Which takes us on to another reason for the economic weakness: the bounce-back in oil prices means that petrol and diesel prices are at record highs, which is damaging households and companies. This has become so bad that we could now see a third consecutive year of falling disposable real incomes in the UK, according to the Centre for Economics and Business Research, albeit by just 0.1 per cent in total in 2012. It was always too complacent of the Bank of England to assume inflation would collapse this year; it is bound to end the year lower but insufficiently so to protect living standards. Mortgages are also becoming dearer, with yet more banks increasing standard variable rates in recent days as a result of increased costs. This will not show up in the narrow, official consumer price index (CPI) measure of inflation as it excludes mortgages – but it will increase the old and broader retail price index (RPI) measure.

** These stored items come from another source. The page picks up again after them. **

-- ==== Sys2Proof/Laws/Mailbox.lean ====
section
/-! SUPPORT. What serving a mailbox command comes to (R404, R405): the channel's doorbell goes, the body runs, the response is written. -/

namespace Sys2Proof.Machine

/-- A state with the oldest doorbell taken. -/
def State.belled (s : State) : State := { s with fisin := { s.fisin with bells := s.fisin.bells.drop 1 } }

/-- The command that waits in a mailbox channel. -/
def State.command (s : State) (i : Fin 64) : Cmd :=
  { words := (s.mbox i).cmd, reply := .chan i, monitor := (s.mbox i).monitor, vmchk := (s.mbox i).owner.getLsbD 2 }

theorem State.command_w (s : State) (i : Fin 64) (n : Nat) : (s.command i).w n = s.cmdWord i n := rfl
theorem State.command_reply (s : State) (i : Fin 64) : (s.command i).reply = .chan i := rfl
theorem State.command_vmchk (s : State) (i : Fin 64) : (s.command i).vmchk = (s.mbox i).owner.getLsbD 2 := rfl

/-- Word 0 of a command. -/
theorem word_zero (v : Vector Word 8) : v.toList.getD 0 0#64 = v.get 0 := by
  rw [List.getD_eq_getElem?_getD, Vector.getElem?_toList, Vector.getElem?_eq_getElem (by decide)]
  rfl

/-- A served command whose words are in order runs its body. -/
theorem serve_body {sp : Spec} {s : State} {i : Fin 64} {body : Cmd → M (Option Resp)} (h : Rings s i sp.code sp.m sp.modes) :
    mailbox (.chan i) sp body s = (match body (s.command i) s.belled with
      | (some r, u) => respond (.chan i) r false u
      | (none, u) => respondLong (.chan i) u) := by
  have hm : sp.modes.contains s.dev.mode = true := List.contains_iff_mem.mpr h.mode
  have hmon : (sp.m && !(s.mbox i).monitor) = false := by
    cases e : sp.m
    · rfl
    · simp [h.monitor e]
  have h0 : (s.command i).w 0 = (s.mbox i).cmd.get 0 := word_zero _
  have hb : badWord0 ((s.command i).w 0) = false := by rw [h0]; exact h.form
  have hn : ((s.command i).w 0).extractLsb' 16 5 = 0#5 := by rw [h0]; exact h.own
  have hser : serve sp (s.command i) body s.belled = (match body (s.command i) s.belled with
      | (some r, u) => respond (.chan i) r false u
      | (none, u) => respondLong (.chan i) u) := by
    unfold serve
    have hd : (sp.m && !(s.command i).monitor || !sp.modes.contains s.belled.dev.mode) = false := by
      have : (sp.m && !(s.command i).monitor) = false := hmon
      rw [this]
      show (false || !sp.modes.contains s.dev.mode) = false
      rw [hm]; rfl
    simp only [run_bind, run_get, hb, hd, hn, Bool.false_eq_true, if_false, ne_eq, not_true_eq_false, false_and]
    rcases body (s.command i) s.belled with ⟨r | r, u⟩ <;> rfl
  unfold mailbox
  have hc : (s.ready0 48 && decide (s.dev.mode ≠ 0) && decide (s.dev.mode ≠ 5) && s.fisin.swapOp.isNone && (s.mbox i).active &&
        decide (s.fisin.bells.head? = some i) && decide (fieldN ((s.mbox i).cmd.get 0) 0 16 = sp.code)) = true := by
    simp [h.ready, h.on.1, h.on.2, h.swap, h.active, h.first, h.code]
  simp only [run_bind, run_get, hc, if_true]
  exact hser

/-- A response to a channel: its registers, and "mailbox-done" when IRQEN was set. -/
theorem respond_chan (i : Fin 64) (r : Resp) (u : State) :
    (respond (.chan i) r false u).2 =
      (let t : State := { u with fisin := { u.fisin with chans := setUnit u.fisin.chans i ((u.mbox i).replied r) } }
       if (u.mbox i).irqen then
         { t with pcie := { t.pcie with irt := Tab.setD t.pcie.irt 0x7DB (Tab.getD t.pcie.irt 0x7DB t.pcie.irtRest ||| 0x8#64) t.pcie.irtRest } }
       else t) := by
  unfold respond
  simp only [run_bind, run_get, Bool.false_or]
  by_cases e : (u.mbox i).irqen = true
  · simp only [e, if_true]; rfl
  · simp only [e, Bool.false_eq_true, if_false]; rfl

/-- A command that keeps the L2 of each pair's leading core as it was disturbs no deferred line (R287). -/
theorem State.disturbed_off {s t : State} (h : ∀ p, (t.core (evenOf p)).l2 = (s.core (evenOf p)).l2) : s.disturbed t = false := by
  unfold State.disturbed
  rw [List.any_eq_false]
  intro p _
  rw [Bool.not_eq_true, List.any_eq_false]
  intro w _
  cases w.line with
  | none => simp
  | some n => simp [h p]

/-- A short command's row: its body answers `r` and leaves `u`, with the L2 of every leading core as it was and no channel waiting. -/
theorem runMail_short {sp : Spec} {s u : State} {i : Fin 64} {body : Cmd → M (Option Resp)} {r : Resp} (h : Rings s i sp.code sp.m sp.modes)
    (hb : body (s.command i) s.belled = (some r, u)) (hc : u.cores = s.cores) (hw : u.chans.any (·.waits) = false) :
    runMail (.chan i) sp body s = .next (respond (.chan i) r false u).2 := by
  have := serve_body (body := body) h
  rw [hb] at this
  unfold runMail
  simp only [h.resetN, h.pwrgood, Bool.and_self, if_true]
  have e : ((mailbox (.chan i) sp body).run s).2 = (respond (.chan i) r false u).2 := congrArg Prod.snd this
  have l : (respond (.chan i) r false u).2.cores = u.cores ∧ (respond (.chan i) r false u).2.chans = u.chans := by
    rw [respond_chan]
    dsimp only
    split <;> exact ⟨rfl, rfl⟩
  have d : s.disturbed (respond (.chan i) r false u).2 = false := State.disturbed_off (fun p => by
    show ((respond (.chan i) r false u).2.cores.get _).l2 = (s.cores.get _).l2
    rw [l.1, hc])
  rw [e]
  unfold State.unlessDeferred
  rw [d, l.2, hw]
  rfl

/-- A command that reports and changes nothing. -/
theorem runMail_report {sp : Spec} {s : State} {i : Fin 64} {body : Cmd → M (Option Resp)} {r : Resp} (h : Rings s i sp.code sp.m sp.modes)
    (hb : body (s.command i) s.belled = (some r, s.belled)) : runMail (.chan i) sp body s = .next (s.replied i r) := by
  rw [runMail_short h hb rfl h.chans, respond_chan]
  rfl

/-- A long command's row. -/
theorem runMail_long {sp : Spec} {s u : State} {i : Fin 64} {body : Cmd → M (Option Resp)} (h : Rings s i sp.code sp.m sp.modes)
    (hb : body (s.command i) s.belled = (none, u)) (hc : ∀ p, (u.core (evenOf p)).l2 = (s.core (evenOf p)).l2)
    (hw : u.chans.any (·.waits) = false) :
    runMail (.chan i) sp body s = .next { u with fisin := { u.fisin with chans := setUnit u.fisin.chans i (u.mbox i).goesOn } } := by
  have := serve_body (body := body) h
  rw [hb] at this
  unfold runMail
  simp only [h.resetN, h.pwrgood, Bool.and_self, if_true]
  have e : ((mailbox (.chan i) sp body).run s).2 = (respondLong (.chan i) u).2 := congrArg Prod.snd this
  have d : s.disturbed (respondLong (.chan i) u).2 = false := State.disturbed_off hc
  have w : (respondLong (.chan i) u).2.chans.any (·.waits) = false := hw
  rw [e]
  unfold State.unlessDeferred
  rw [d, w]
  rfl

end Sys2Proof.Machine
end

One reason for increased inflation is that the money supply is over-exuberant as a result of quantitative easing (QE). Annual growth on the best measure was 2.9 per cent in January and has been above 2 per cent in six of the last seven months, Henderson calculates. In the past, such a rate of growth would have been too low – without enough cash circulating, growth is tough. But the economy has changed: people don’t want to keep cash in low-yielding bank accounts, especially given elevated inflation – so the rate at which it moves about the economy has accelerated. Economists call this higher velocity, and it means that anything above 1.5 per cent growth in the money supply will probably yield to excessively high inflation. Rather than dedicating all of its energy trying to devise ever more ways of extracting more tax from the public, the government really ought to be spending a little more time thinking about these crucial issues.